-------- Input data

-- ==== Sys2Proof/Machine/Sampler.lean ====
section
/-! DEFINITION. The samplers (R439 to R473): contexts, the words of a run, emits, the `sm.*` commands, cancellation. -/

namespace Sys2Proof.Machine

/-! Contexts. -/

/-- The sampler of die d. -/
def State.smp (s : State) (d : Nat) : Smp := tget {} s.smps d

/-- The state with f applied to the sampler of die d. -/
def State.modSmp (s : State) (d : Nat) (f : Smp → Smp) : State := { s with smps := tmod {} s.smps d f }

/-- Context h of die d. -/
def State.smCtx (s : State) (d h : Nat) : Option SmCtx := tfind (s.smp d).ctxs h

/-- The state with context h of die d changed. -/
def State.modCtx (s : State) (d h : Nat) (f : SmCtx → SmCtx) : State :=
  s.modSmp d fun x => match tfind x.ctxs h with
    | some c => { x with ctxs := tput x.ctxs h (f c) }
    | none => x

/-- N. -/
def SmCtx.n (x : SmCtx) : Nat := x.cand.length

/-- SMSTAT counts (R473). -/
def smWords (w : Word) : Word := wrapUp w 32 32 1
def smSpills (w : Word) : Word := countUp w 16 16 1
def smHalts (w : Word) : Word := countUp w 8 8 1
def smTransient (w : Word) : Word := countUp w 0 8 1

/-- A run ends with a status (R446): 3 to 11 halt the context. -/
def State.endRun (s : State) (d h status result : Nat) : State :=
  let s1 := s.modCtx d h fun x =>
    { x with st := if status < 3 then .idle else .halted, last := status, ended := some (result, min 65535 x.committed, status),
             ending := none, cpend := false, stopped := false, check := false }
  if status < 3 then s1 else s1.modSmp d fun x => { x with stat := smHalts x.stat }

/-- An `sm.end` that waits for its stores ends its run once they are performed (R450), but not after a teardown (R471); a closed context is
gone once they are (R461). -/
def State.settleRun (s : State) (d h : Nat) : State :=
  match s.smCtx d h with
  | some x =>
    if !x.out.isEmpty then s
    else if 4096 ≤ h then s.modSmp d fun y => { y with ctxs := tdel y.ctxs h }
    else match x.ending with
      | some r => if x.st = .running && !s.weaveGone x.weave then s.endRun d h 0 r else s
      | none => s
  | none => s

/-! Emits (R459). -/

/-- An entry may act: the earlier ones of its context are done, or are logged stores that a store may follow (R125). -/
def emitReady (out : List SmEmit) (id : Nat) : Bool :=
  match out with
  | [] => false
  | e :: t => e.id == id || (e.logged && emitReady t id && (t.any fun x => x.id == id && x.kind == .store))

/-- The entry leaves the list. -/
def State.dropEmit (s : State) (d h id : Nat) : State :=
  (s.modCtx d h fun x => { x with out := x.out.filter fun e => e.id != id }).settleRun d h

/-- What stays on its way when entry e is not performed: what was sent before it, its run's stores to the region, and what other runs sent. -/
def afterFailed (e : SmEmit) (out : List SmEmit) : List SmEmit :=
  let keep (y : SmEmit) : Bool := y.id != e.id
  out.takeWhile keep ++ (out.dropWhile keep).filter fun y => keep y && (y.run != e.run || y.kind == .region)

/-- A store of a run is not performed: its run ends with a status, unless it has ended or its weave is torn down (R459, R471, R472). -/
def State.emitEnds (s : State) (d h status : Nat) (e : SmEmit) : State :=
  let s1 := s.modCtx d h fun x => { x with out := afterFailed e x.out }
  match s.smCtx d h with
  | some x => if x.st = .running && x.run == e.run && !s.weaveGone x.weave then s1.endRun d h status 0 else s1.settleRun d h
  | none => s1

/-- A store is refused to its end: the run that sent it ends with REMOTE_ACCESS, and what that run sent behind it is gone (R459). -/
def State.emitFailed (s : State) (d h : Nat) (e : SmEmit) : State := s.emitEnds d h 9 e

/-- A refusal with the target's hint: another attempt, or the end after RETRYMAX = 1,024 of them (R123, R459). -/
def State.emitRefused (s : State) (d h : Nat) (e : SmEmit) : State :=
  let hint := s.hintOf (paPkg e.pa)
  if hint ≠ 0 ∧ e.tries + 1 < 1024 then
    s.modCtx d h fun x => { x with out := modFirst (fun y => y.id == e.id) (fun y => { y with tries := y.tries + 1, resendAt := s.time + 64 * hint }) x.out }
  else s.emitFailed d h e

/-- The bytes of a log entry of an emit (R124). -/
def emitLogEntry (e : SmEmit) (ctx cause src seq : Nat) : List Byte :=
  logEntry { id := e.id, party := 0, kind := .store, space := .fabric, va := 0, pa := e.pa, n := e.data.length, data := cellsFrom e.pa e.data } ctx cause src seq

/-- A store enters the log of its target's package (R124). -/
def State.emitLogged (s : State) (d h : Nat) (x : SmCtx) (e : SmEmit) (cause : Nat) : State :=
  let p := paPkg e.pa
  let l := tget {} s.logs p
  let seq := (s.core e.core).logSeq % 65536
  let s1 := s.homeWrite none (cellsFrom (l.base + 32 * (l.head % 65536)) (emitLogEntry e x.ctx cause e.core seq))
  let s2 := { s1 with logs := tput s1.logs p { l with head := l.head + 1 } }.attention p 0
  (s2.modCore e.core fun k => { k with logSeq := k.logSeq + 1 }).modCtx d h fun x =>
    { x with out := modFirst (fun y => y.id == e.id) (fun y => { y with logged := true, seq }) x.out }

/-- A store reaches its target, which checks it and performs it (R122 to R125). -/
def State.emitStore (s : State) (d h : Nat) (x : SmCtx) (e : SmEmit) (perform : State → State) : State :=
  let dd := paDie e.pa
  let forced := !(s.loggedTo e.core dd).isEmpty
  match (if forced then some 2 else s.windowCheck dd x.ctx .wr (paOff e.pa) e.data.length) with
  | none => perform s
  | some cause => if (tget {} s.logs (paPkg e.pa)).full then (s.queueMiss x.ctx e.pa e.data.length).emitRefused d h e else s.emitLogged d h x e cause


/-- A line of the bytes is in the error table of its die (R136). -/
def State.errorBytes (s : State) (a n : Nat) : Bool := (span (a / 128) ((a + n - 1) / 128 - a / 128 + 1)).any s.errorLine

/-- Entry e of a run, a store or one held back, keeps later stores to its die behind it (R139). -/
def SmEmit.holdsStore (e : SmEmit) (pa : Nat) : Bool := e.kind != .notify && paDie e.pa == paDie pa

/-- Entry id of context h of die d is sent: a store to its target, a notify to its slot with release at panel scope, a store to the region once
no earlier store to its die is on its way. A halted weave sends no notify, a torn-down one drops it (R470, R471). -/
def State.sendEmit (s : State) (d h id : Nat) : State :=
  match s.smCtx d h with
  | none => s
  | some x =>
    match firstWhere (fun e => e.id == id) x.out with
    | none => s
    | some e =>
      if e.kind == .region then
        if (x.out.takeWhile fun y => y.id != id).any fun y => y.holdsStore e.pa then s
        else if s.errorBytes e.pa e.data.length then s.emitEnds d h 10 e
        else (s.homeWrite none (cellsFrom e.pa e.data)).dropEmit d h id
      else if e.logged || decide (s.time < e.resendAt) || !emitReady x.out id then s
      else match e.kind with
        | .region => s
        | .store => s.emitStore d h x e fun s => (s.homeWrite none (cellsFrom e.pa e.data)).dropEmit d h e.id
        | .notify =>
          if s.weaveGone x.weave then s.dropEmit d h id
          else if s.weaveHalted x.weave then s
          else (s.post (evTarget e.ev).1 (evTarget e.ev).2 (some x.weave) x.ctx (some 5)).dropEmit d h id

/-- The logged emit of a package's log with a source and a sequence number, with its die and context. -/
def State.loggedEmit (s : State) (p src seq : Nat) : Option (Nat × Nat × SmEmit) :=
  s.smps.foldl (fun (b : Option (Nat × Nat × SmEmit)) d => match b with
    | some x => some x
    | none => d.2.ctxs.foldl (fun (b : Option (Nat × Nat × SmEmit)) h => match b with
      | some x => some x
      | none =>
        (firstWhere (fun (e : SmEmit) => e.core == src && e.logged && e.seq == seq && paPkg e.pa == p) h.2.out).map fun e => (d.1, h.1, e)) none) none

/-- An acknowledgement of a logged store reaches its requester, a core or a run; discarded, a run's store is a remote-store
fault of the core that started it (R125). -/
def State.acknowledgeLog (s : State) (p : Nat) (v : Word) (fault : Nat) : State :=
  match s.loggedEmit p (bits v 16 13) (bits v 0 16) with
  | some (d, h, e) =>
    let s1 := s.dropEmit d h e.id
    if fault = 0 then s1
    else match s.smCtx d h with
      | some x => (s1.jobFault x.weave e.core 16 (word e.pa)).1
      | none => s1
  | none => s.acknowledge p v fault

/-- REPLAY_WRITE: the host says that a logged store has been performed; in RECOVERY the word does not answer (R125, R507). -/
def execReplayWrite (p : Nat) (v : Word) (s : State) : Out := .next (if s.hostUp p then s.acknowledgeLog p v 0 else s)

/-- DISCARD_WRITE: the host says that a logged store has failed (R125, R507). -/
def execDiscardWrite (p : Nat) (v : Word) (s : State) : Out := .next (if s.hostUp p then s.acknowledgeLog p v 16 else s)

/-! The registers of a run (R443). -/

/-- Register r. -/
def SmCtx.reg (x : SmCtx) (r : Nat) : Word :=
  match r with
  | 0 => 0#64
  | 28 => x.key
  | 29 => word x.stream
  | 30 => word x.ctr
  | 31 => word x.n
  | _ => tget 0#64 x.regs r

----------------

▶ [What needs to be done] Reproduce exactly the entries above, limited to the lines from the one with "x with ctxs" through the one with "3 then .idle", both included.

▶ [Answer space]
    | some c => { x with ctxs := tput x.ctxs h (f c) }
    | none => x

/-- N. -/
def SmCtx.n (x : SmCtx) : Nat := x.cand.length

/-- SMSTAT counts (R473). -/
def smWords (w : Word) : Word := wrapUp w 32 32 1
def smSpills (w : Word) : Word := countUp w 16 16 1
def smHalts (w : Word) : Word := countUp w 8 8 1
def smTransient (w : Word) : Word := countUp w 0 8 1

/-- A run ends with a status (R446): 3 to 11 halt the context. -/
def State.endRun (s : State) (d h status result : Nat) : State :=
  let s1 := s.modCtx d h fun x =>
    { x with st := if status < 3 then .idle else .halted, last := status, ended := some (result, min 65535 x.committed, status),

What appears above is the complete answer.